There was nothing but an old chapel with a caved-in roof at the mark.
No sign of Fi.
No sign of where to go next.
He was all out of red circles. If he was going to find her, he'd need new ones.
He'd need something. Anything. Something more than another night spent tossing and turning under a UV light, guilt and sorrow eating at him. Something more than Villedor's morning clamor grating at his nerves. Something more than him staring at the stupid goddamn map, wracking his brain over where she would go. Where she'd wait for him.
Because she'd wait, right? If she couldn't look for him, she'd wait.
Wishful thinking, a dark bastard for a thought whispered.
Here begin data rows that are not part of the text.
-- ==== Sys2Proof/Machine/Reference.lean ====
section
/-! DEFINITION. The float-domain reference functions, outside the block, that the document's
properties are stated with (`40_codec.md` R89, R90; decision D3). -/

namespace Sys2Proof.Machine

/-- A host quantiser `Q(s) = round(s * 32767)` with an open tie rule `ROUND_TIE`: the one property
assumed of it is `|Q(s) - 32767 s| <= 1/2` (R90, D3). -/
def IsQuantiser (Q : ℝ → ℤ) : Prop := ∀ s : ℝ, |(Q s : ℝ) - Config.scaleIn * s| ≤ 1 / 2

/-- `N(v) = v / 32768`, exactly (R90). -/
def normalise (v : Int) : ℚ := (v : ℚ) / Config.scaleOut

/-- The host saturates an integer to the encoder's port range before presenting it (R90,
R161(g)). -/
def saturateToPort (m : Int) : LinWord := toBits16 (max (-32768) (min 32767 m))

/-- The document's `encode(s)`: `ENCf(Q(s))` (R90). -/
def encodeReal (Q : ℝ → ℤ) (s : ℝ) : Byte := encf (Q s)

/-- The document's `decode(b)`: `N(DECf(b))` (R90). -/
def decodeRational (b : Byte) : ℚ := normalise (decf b)

/-- The exponent R80 finds for an integer: the segment of its magnitude (R82, R88). -/
def segmentOf (m : Int) : Nat := exponentOf (biasedMagnitude m)

end Sys2Proof.Machine
end

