/-- R125(a) for one operation: what it starts comes off the head of the queue, and what it enqueues
goes to its tail. -/
theorem Transition.fifo (h : Transition i s new t) (hc : i ≠ .clr) :
    startsOf new ++ t.q = s.q ++ enqueuedBy [i] := by
  cases h with
  | stateless h =>
    rw [startsOf_ownOutputs, enqueuedBy_of_stateless h, List.append_nil]
    exact List.nil_append _
  | enqWaits => rfl
  | enqStarts b hst hq => exact hq.symm
  | doneStarts hst hq => rw [hq]; exact (List.append_nil _).symm
  | doneEnds => exact (List.append_nil _).symm
  | doneHolds => exact (List.append_nil _).symm
  | clr => exact absurd rfl hc

theorem Trace.fifo (h : Trace is s new t) (hc : .clr ∉ is) :
    startsOf new ++ t.q = s.q ++ enqueuedBy is := by
  induction h with
  | nil s => exact (List.append_nil _).symm
  | @cons i is s r t new new' head tail ih =>
    obtain ⟨hci, hcis⟩ := List.ne_and_not_mem_of_not_mem_cons hc
    calc startsOf (new ++ new') ++ t.q
      _ = startsOf new ++ (startsOf new' ++ t.q) := by rw [startsOf_append, List.append_assoc]
      _ = startsOf new ++ r.q ++ enqueuedBy is := by rw [ih hcis, List.append_assoc]
      _ = s.q ++ enqueuedBy (i :: is) := by
        rw [head.fifo hci.symm, enqueuedBy_cons i is, List.append_assoc]

/-- A current block is the last one started, or the one that was current before (R125(b)). -/
theorem Transition.cur_eq_last (h : Transition i s new t) {c : Block} (hcur : t.cur = some c) :
    (s.cur.toList ++ startsOf new).getLast? = some c := by
  cases h with
  | stateless => rw [startsOf_ownOutputs, hcur]; rfl
  | enqWaits => rw [hcur]; rfl
  | enqStarts => rw [startsOf_start, List.getLast?_concat]; exact hcur
  | doneStarts => rw [startsOf_start, List.getLast?_concat]; exact hcur
  | doneEnds => cases hcur
  | doneHolds => rw [hcur]; rfl
  | clr => cases hcur

theorem Trace.cur_eq_last (h : Trace is s new t) {c : Block} (hcur : t.cur = some c) :
    (s.cur.toList ++ startsOf new).getLast? = some c := by
  induction h with
  | nil s => rw [hcur]; rfl
  | @cons i is s r t new new' head tail ih =>
    have hlast := ih hcur
    rw [startsOf_append, ← List.append_assoc, List.getLast?_append]
    rw [List.getLast?_append] at hlast
    cases hstart : (startsOf new').getLast? with
    | some d => rwa [hstart] at hlast
    | none =>
      rw [hstart, Option.none_or] at hlast
      rw [Option.none_or]
      refine head.cur_eq_last ?_
      cases hr : r.cur with
      | none => rw [hr] at hlast; cases hlast
      | some d => rw [hr] at hlast; exact hlast

/-- Settles O38: each transition keeps the order (`Transition.fifo`) and the last start current
(`Transition.cur_eq_last`), and the invariant of R24 gives the end state's shape. -/
theorem fifoOrder : Obligations.FifoOrder := by
  intro is s hs hc
  obtain ⟨new, t, ht⟩ := exists_trace is s
  have hinv := ht.inv hs
  refine ⟨t, new, ht.execAll_eq, ht.outputs_eq, ht.fifo hc, fun hst => ?_, fun hst =>
    ⟨hinv.cur_of_idle hst, hinv.q_of_idle hst⟩⟩
  obtain ⟨c, hcur⟩ := hinv.cur_of_playing hst
  rw [hcur, ht.cur_eq_last hcur]

/-- Only a transport's operation enqueues (R152). -/
theorem enqueuedBy_filter_transport (is : List Instr) :
    enqueuedBy (is.filter (·.source = .transport)) = enqueuedBy is := by
  induction is with
  | nil => rfl
  | cons i is ih =>
    rw [enqueuedBy_cons i is, ← ih]
    cases i <;> rfl

/-- R77: a valid media message enqueues the block of its payload, and any other nothing. -/
theorem enqueuedBy_inboundEvents (m : InboundMessage) : enqueuedBy (inboundEvents m) =
    ((if m.event = "media" then m.payload else none).map decodeFrame).toList := by
  unfold inboundEvents
  split
  · cases m.payload <;> rfl
  · rfl

theorem enqueuedBy_flatMap_inboundEvents (msgs : List InboundMessage) :
    enqueuedBy (msgs.flatMap inboundEvents) =
      (msgs.filterMap fun m => if m.event = "media" then m.payload else none).map decodeFrame := by
  induction msgs with
  | nil => rfl
  | cons m msgs ih =>
    rw [List.flatMap_cons, enqueuedBy_append, enqueuedBy_inboundEvents, ih, List.filterMap_cons]
    cases (if m.event = "media" then m.payload else none) <;> rfl

theorem flatten_map_decodeFrame (fs : List Frame) :
    (fs.map decodeFrame).flatten = fs.flatten.map fun b => toBits16 (decf b) :=
  List.map_flatten.symm

/-- Settles O39: the order of blocks of R125, with the blocks that the messages enqueue, flattened to
samples. -/
theorem receivedSamplesPlayInOrder : Obligations.ReceivedSamplesPlayInOrder := by
  intro msgs is s hs hc hmsgs
  obtain ⟨new, t, ht⟩ := exists_trace is s
  refine ⟨t, new, ht.execAll_eq, ht.outputs_eq, ?_⟩
  rw [← List.flatten_append, ht.fifo hc, ← enqueuedBy_filter_transport, hmsgs,
    enqueuedBy_flatMap_inboundEvents, List.flatten_append, flatten_map_decodeFrame]

/-- A completion starts a block unless none waits. -/
theorem Transition.done_starts (h : Transition .done s new t) (hs : s.Inv) :
    s.q = [] ∨ (startsOf new).length = 1 := by
  cases h with
  | stateless h => cases h
  | doneStarts => exact .inr rfl
  | doneEnds hst hq => exact .inl hq
  | doneHolds hst => exact .inl (hs.q_of_idle hst)

/-- Over a run, either every block that waited is started or every completion has started one. -/
theorem Trace.completions_start (h : Trace is s new t) (hs : s.Inv) (hc : .clr ∉ is) :
    s.q.length ≤ (startsOf new).length ∨ is.count .done ≤ (startsOf new).length := by
  induction h with
  | nil s => exact .inr (Nat.zero_le _)
  | @cons i is s r t new new' head tail ih =>
    obtain ⟨hci, hcis⟩ := List.ne_and_not_mem_of_not_mem_cons hc
    have hfifo := congrArg List.length (head.fifo hci.symm)
    simp only [List.length_append] at hfifo
    have hrest := ih (head.inv hs) hcis
    simp only [startsOf_append, List.length_append]
    by_cases hi : i = .done
    · subst hi
      rw [List.count_cons_self]
      rcases head.done_starts hs with hq | hone
      · exact .inl (by simp [hq])
      · omega
    · rw [List.count_cons_of_ne hi]
      omega

/-- What is started is at the head of what waited, as soon as as much has been started. -/
theorem Trace.queue_started (h : Trace is s new t) (hc : .clr ∉ is)
    (hlen : s.q.length ≤ (startsOf new).length) : s.q <+: startsOf new :=
  List.prefix_of_prefix_length_le (l₃ := s.q ++ enqueuedBy is) (List.prefix_append _ _)
    (h.fifo hc ▸ List.prefix_append _ _) hlen

/-- Settles O42: with as many completions as blocks wait, both cases of `Trace.completions_start` give
as many starts, and R125 their order. -/
theorem everyWaitingBlockIsStarted : Obligations.EveryWaitingBlockIsStarted := by
  intro is s hs hc hdone
  obtain ⟨new, t, ht⟩ := exists_trace is s
  exact ⟨t, new, ht.execAll_eq, ht.outputs_eq,
    ht.queue_started hc ((ht.completions_start hs hc).elim id hdone.trans)⟩

end Sys2Proof.Machine
end

section
/-! SUPPORT. Independence: a stateless operation anywhere in a run (R52), the two halves of the block
(R2, R51), and the sources of events (R153). -/

namespace Sys2Proof.Machine

variable {i : Instr} {is : List Instr} {s t : State} {new : List Output}

/-- Settles O46: the operation only lengthens the output list, which what follows it does not read
(`Trace.withOutputs`). -/
theorem statelessOperationCommutes : Obligations.StatelessOperationCommutes := by
  intro i hi
  refine ⟨ownOutputs i, fun pre post s => ?_⟩
  obtain ⟨before, r, hpre⟩ := exists_trace pre s
  obtain ⟨after, t, hpost⟩ := exists_trace post r
  have hout := hpre.outputs_eq
  refine ⟨r, t, before, after, hpre.execAll_eq, hout, ?_, ?_⟩
  · rw [execAll_append _ _ _ hpre.execAll_eq, hpost.execAll_eq, ← hout, ← hpost.outputs_eq]
  · rw [execAll_append _ _ _ hpre.execAll_eq, execAll_cons _ _ _ (exec_of_stateless hi r),
      (hpost.withOutputs _).execAll_eq, hout]

/-- The capture half's operations emit on its ports, and the playback half's on the others. -/
theorem isCapture_of_mem_ownOutputs (i : Instr) : ∀ o ∈ ownOutputs i, o.isCapture = i.isCapture := by
  cases i <;> simp [ownOutputs, Output.isCapture, Instr.isCapture]

theorem Transition.isCapture_of_mem (h : Transition i s new t) :
    ∀ o ∈ new, o.isCapture = i.isCapture := by
  cases h with
  | stateless => exact isCapture_of_mem_ownOutputs i
  | enqStarts => exact List.forall_mem_singleton.2 rfl
  | doneStarts => exact List.forall_mem_singleton.2 rfl
  | enqWaits => exact List.forall_mem_nil _
  | doneEnds => exact List.forall_mem_nil _
  | doneHolds => exact List.forall_mem_nil _
  | clr => exact List.forall_mem_nil _

/-- A capture operation emits its own output and touches nothing else. -/
theorem Transition.of_isCapture (h : Transition i s new t) (hi : i.isCapture) :
    new = ownOutputs i ∧ t = { s with outputs := s.outputs ++ ownOutputs i } := by
  cases h with
  | stateless => exact ⟨rfl, rfl⟩
  | enqWaits => cases hi
  | enqStarts => cases hi
  | doneStarts => cases hi
  | doneEnds => cases hi
  | doneHolds => cases hi
  | clr => cases hi

/-- The capture outputs of a run are those its capture operations emit wherever they stand. -/
theorem Trace.capture_outputs (h : Trace is s new t) :
    new.filter (·.isCapture) = (is.filter (·.isCapture)).flatMap ownOutputs := by
  induction h with
  | nil => rfl
  | @cons i is s r t new new' head tail ih =>
    have hmem := head.isCapture_of_mem
    rw [List.filter_append, ih]
    by_cases hi : i.isCapture
    · rw [List.filter_cons_of_pos hi, List.flatMap_cons, List.filter_eq_self.2 (by simpa [hi] using hmem),
        (head.of_isCapture hi).1]
    · rw [List.filter_cons_of_neg hi, List.filter_eq_nil_iff.2 (by simpa [hi] using hmem),
        List.nil_append]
But so what, he'd deserved to wish at this point. He deserved one of those fuckers coming true, too. Just this once, okay?
Except maybe not like this; in the whispers of unnerved men crowding into the Fish Eye, a story traded between them of how a hold had fallen in the middle of the night.
It had been an untouchable constant, an island that'd stood safe and secure for longer than the Fish Eye had been around. They'd had defensive measures. They'd had electricity.
So how on Earth had the monsters managed to get in?